** Brief **
Where a line of the material contains the string "write", copy that line.

########

/-! ### setTraceRec -/

@[simp] theorem State.setTraceRec_phase (es : List RecEntry) (s : State) : (s.setTraceRec es).phase = s.phase := rfl
@[simp] theorem State.setTraceRec_scratch (es : List RecEntry) (s : State) : (s.setTraceRec es).scratch = s.scratch := rfl
@[simp] theorem State.setTraceRec_cmd (es : List RecEntry) (s : State) : (s.setTraceRec es).cmd = s.cmd := rfl
@[simp] theorem State.setTraceRec_len (es : List RecEntry) (s : State) : (s.setTraceRec es).len = s.len := rfl
@[simp] theorem State.setTraceRec_payload (es : List RecEntry) (s : State) : (s.setTraceRec es).payload = s.payload := rfl
@[simp] theorem State.setTraceRec_csum (es : List RecEntry) (s : State) : (s.setTraceRec es).csum = s.csum := rfl
@[simp] theorem State.setTraceRec_pbuf (es : List RecEntry) (s : State) : (s.setTraceRec es).pbuf = s.pbuf := rfl
@[simp] theorem State.setTraceRec_traceRaw (es : List RecEntry) (s : State) : (s.setTraceRec es).traceRaw = s.traceRaw := rfl
@[simp] theorem State.setTraceRec_traceRec (es : List RecEntry) (s : State) : (s.setTraceRec es).traceRec = es := rfl
@[simp] theorem State.setTraceRec_triggerId (es : List RecEntry) (s : State) : (s.setTraceRec es).triggerId = s.triggerId := rfl
@[simp] theorem State.setTraceRec_logCapacity (es : List RecEntry) (s : State) : (s.setTraceRec es).logCapacity = s.logCapacity := rfl
@[simp] theorem State.setTraceRec_pending (es : List RecEntry) (s : State) : (s.setTraceRec es).pending = s.pending := rfl
@[simp] theorem State.setTraceRec_hold (es : List RecEntry) (s : State) : (s.setTraceRec es).hold = s.hold := rfl
@[simp] theorem State.setTraceRec_frameValid (es : List RecEntry) (s : State) : (s.setTraceRec es).frameValid = s.frameValid := rfl
@[simp] theorem State.setTraceRec_frames (es : List RecEntry) (s : State) : (s.setTraceRec es).frames = s.frames := rfl
@[simp] theorem State.setTraceRec_records (es : List RecEntry) (s : State) : (s.setTraceRec es).records = s.records := rfl
@[simp] theorem State.setTraceRec_triggers (es : List RecEntry) (s : State) : (s.setTraceRec es).triggers = s.triggers := rfl
@[simp] theorem State.setTraceRec_snapshots (es : List RecEntry) (s : State) : (s.setTraceRec es).snapshots = s.snapshots := rfl
@[simp] theorem State.setTraceRec_inputs (es : List RecEntry) (s : State) : (s.setTraceRec es).inputs = s.inputs := rfl
@[simp] theorem State.setTraceRec_draws (es : List RecEntry) (s : State) : (s.setTraceRec es).draws = s.draws := rfl
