theorem witness_EdgesRealiseTransactions : held.Inv ∧ held.pending = [] ∧
    noRstWhileBusy [{ quiet with inValid := true, inData := 0xED }, { quiet with recReady := true }, { quiet with rst := true }]
      held = true := ⟨inv_held, rfl, by decide⟩
theorem witness_FrameValidPulses : ∃ t,
    clockEdge { quiet with inValid := true, inData := 0xED } held = .next t ∧ t.frameValid = true ∧
      accepts { quiet with inValid := true, inData := 0xED } held = true := ⟨_, rfl, rfl, rfl⟩
theorem witness_FrameWindow : shown.Inv ∧ shown.hold = some we1 ∧ (4 : BitVec 16).toNat < we1.length.toNat :=
  ⟨inv_shown, rfl, by decide⟩
theorem witness_FrameWindow_kept : ∃ t, clockEdge quiet shown = .next t ∧ quiet.rst = false ∧ accepts quiet shown = false :=
  ⟨_, rfl, rfl, rfl⟩
theorem witness_FrameWindow_closed : ∃ t,
    clockEdge { quiet with inValid := true } { shown with pending := [] } = .next t ∧
      accepts { quiet with inValid := true } { shown with pending := [] } = true := ⟨_, rfl, rfl⟩
theorem inv_shown_idle : ({ shown with pending := [] } : State).Inv :=
  inv_shown.congr rfl rfl rfl inv_shown.traceRaw inv_shown.traceRec
theorem witness_InputIsHeldWhileRecordsAreDelivered : ∃ t, clockEdge { quiet with recReady := true } shown = .next t :=
  ⟨_, rfl⟩
theorem witness_RecordHandshake_idle : held.pending = [] := rfl
theorem witness_RecordHandshake : shown.pending = hit :: [miss] ∧ 1 ≤ shown.logCapacity ∧
    hit = .classification 0x00 0x02 0x50 ∧ quiet.rst = false := ⟨rfl, by decide, rfl, rfl⟩
theorem witness_RecordHandshake_detection :
    let s := { shown with pending := [Record.detection 0 1 10 11 5 6 100] }
    s.pending = .detection 0 1 10 11 5 6 100 :: [] ∧ 1 ≤ s.logCapacity := ⟨rfl, by decide⟩
/-- R237: a consumer that is always ready does its duty. -/
theorem test_consumerDuty_ready : ConsumerDuty (fun _ => { quiet with recReady := true }) shown :=
  fun n _ _ _ => ⟨n, le_rfl, rfl⟩
/-- R237, I15: with a consumer that is never ready no byte is accepted at any edge. -/
theorem test_consumer_never_ready (n : Nat) : ∃ t, edgeRun (fun _ => { quiet with inValid := true }) n shown = .next t ∧
    accepts { quiet with inValid := true } t = false :=
  have ⟨t, h, _, ha⟩ := stalled_forever (e := fun _ => { quiet with inValid := true }) inv_shown rfl (fun _ => ⟨rfl, rfl⟩) n
  ⟨t, h, ha⟩

theorem witness_EdgePriorities : 1 ≤ shown.logCapacity ∧
    ({ quiet with rst := true, softReset := true, inValid := true } : PortIn).rst = true ∧
    ({ quiet with softReset := true, inValid := true } : PortIn).softReset = true ∧
    accepts quiet shown = false ∧ (shown.busy && quiet.recReady) = false := by decide
/-- The newest and the oldest entry of a channel with two. -/
theorem witness_TraceReadPort : ∃ s : State, s.Inv ∧ s.traceRaw.length = 2 ∧ s.traceRec.length = 2 :=
  ⟨{ scanning with
      traceRaw := [0xA, 0xB].map (RawEntry.mk (Config.timestamp 0))
      traceRec := [hit, miss].map (RecEntry.mk (Config.timestamp 0)) },
    inv_scanning.congr rfl rfl rfl (by decide) (by decide), rfl, rfl⟩

end Sys2Proof.Tests
end

/-! # The state: its invariant, its registers, its configuration (R31 to R41)

What an instruction does is said once, as a condition and an effect (`exec_eq_next`). -/

namespace Sys2Proof.Machine

/-! ### What an instruction does -/

/-- Where an instruction completes: its row's key and condition (R70, R121, R140, R141), and for a log push a capacity
(I7). -/
def applies (s : State) : Instr → Prop
  | .feedWsStart => s.phase = .waitStart
  | .feedWsSkip b => s.phase = .waitStart ∧ b ≠ Config.startMarker
  | .feedHdrAcc _ => s.phase = .header ∧ s.scratch.length < 2
  | .feedHdrDone _ => s.phase = .header ∧ s.scratch.length = 2
  | .feedPlAcc _ => s.phase = .payload ∧ s.scratch.length + 1 < s.len.toNat
  | .feedPlDone _ => s.phase = .payload ∧ s.scratch.length + 1 = s.len.toNat
  | .feedCkAcc _ => s.phase = .checksum ∧ s.scratch.length < 3
  | .feedCkDone _ => s.phase = .checksum ∧ s.scratch.length = 3
  | .feedEndEmit => s.phase = .atEnd
  | .feedEndStall b => s.phase = .atEnd ∧ b ≠ Config.endMarker
  | .reset => True
  | .rst => True
  | .interpClassification f => f.command = Config.cmdClassification
  | .interpDetection f => f.command = Config.cmdDetection
  | .interpReserved0 f => f.command = Config.cmdReserved0
  | .interpUnknown f =>
    f.command ≠ Config.cmdReserved0 ∧ f.command ≠ Config.cmdClassification ∧ f.command ≠ Config.cmdDetection
  | .routeTrigger r => r.id = s.triggerId
  | .routeNone r => r.id ≠ s.triggerId
  | .logPushRaw _ _ => s.logCapacity ≠ 0
  | .logPushRecord _ _ => s.logCapacity ≠ 0
  | .logSnapshot _ => True

/-- What an instruction makes of a state in which it completes. -/
def effect (s : State) : Instr → State
  | .feedWsStart => ((s.setScratch []).setPayload []).setPhase .header
  | .feedWsSkip _ => s
  | .feedHdrAcc b => s.setScratch (s.scratch ++ [b])
  | .feedHdrDone b => headerDone (s.scratch.getD 0 0) (le16 (s.scratch.getD 1 0) b) s
  | .feedPlAcc b => (s.setPbuf (s.pbuf.write s.scratch.length b)).setScratch (s.scratch ++ [b])
  | .feedPlDone b =>
    (((s.setPbuf (s.pbuf.write s.scratch.length b)).setPayload (s.scratch ++ [b])).setScratch []).setPhase .checksum
  | .feedCkAcc b => s.setScratch (s.scratch ++ [b])
  | .feedCkDone b =>
    ((s.setCsum (le32 (s.scratch.getD 0 0) (s.scratch.getD 1 0) (s.scratch.getD 2 0) b)).setScratch []).setPhase .atEnd
  | .feedEndEmit => ((s.setPayload []).setPhase .waitStart).emitFrame s.heldFrame
  | .feedEndStall _ => s
  | .reset => s.softReset
  | .rst => s.hardReset
  | .interpClassification f => s.yieldRecords (classify f.payload)
  | .interpDetection f => s.yieldRecords (detect f.payload)
  | .interpReserved0 _ => s
  | .interpUnknown _ => s
  | .routeTrigger r => s.emitTrigger r
  | .routeNone _ => s
  | .logPushRaw x b => s.setTraceRaw (pushBounded s.logCapacity s.traceRaw ⟨x, b⟩)
  | .logPushRecord x r => s.setTraceRec (pushBounded s.logCapacity s.traceRec ⟨x, r⟩)
  | .logSnapshot ch => s.emitSnapshot (s.snapshot ch)

/-- R103 by the number of header bytes collected. -/
theorem execFeedHdrDone_eq_next_length {b : Byte} {s t : State} : execFeedHdrDone b s = .next t ↔
    (s.phase = .header ∧ s.scratch.length = 2) ∧
      t = headerDone (s.scratch.getD 0 0) (le16 (s.scratch.getD 1 0) b) s := by
  rw [execFeedHdrDone_eq_next]
  constructor
  · rintro ⟨c, lo, hp, hs, rfl⟩
    simp [hp, hs]
  · rintro ⟨⟨hp, hl⟩, rfl⟩
    obtain ⟨c, lo, hs⟩ := List.length_eq_two.1 hl
    exact ⟨c, lo, hp, hs, by simp [hs]⟩

/-- R107 by the number of checksum bytes collected. -/
theorem execFeedCkDone_eq_next_length {b : Byte} {s t : State} : execFeedCkDone b s = .next t ↔
    (s.phase = .checksum ∧ s.scratch.length = 3) ∧
      t = ((s.setCsum (le32 (s.scratch.getD 0 0) (s.scratch.getD 1 0) (s.scratch.getD 2 0) b)).setScratch []).setPhase
        .atEnd := by
  rw [execFeedCkDone_eq_next]
  constructor
  · rintro ⟨c0, c1, c2, hp, hs, rfl⟩
    simp [hp, hs]
  · rintro ⟨⟨hp, hl⟩, rfl⟩
    obtain ⟨c0, c1, c2, hs⟩ := List.length_eq_three.1 hl
    exact ⟨c0, c1, c2, hp, hs, by simp [hs]⟩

########

** Result below **
  | .feedPlAcc b => (s.setPbuf (s.pbuf.write s.scratch.length b)).setScratch (s.scratch ++ [b])
    (((s.setPbuf (s.pbuf.write s.scratch.length b)).setPayload (s.scratch ++ [b])).setScratch []).setPhase .checksum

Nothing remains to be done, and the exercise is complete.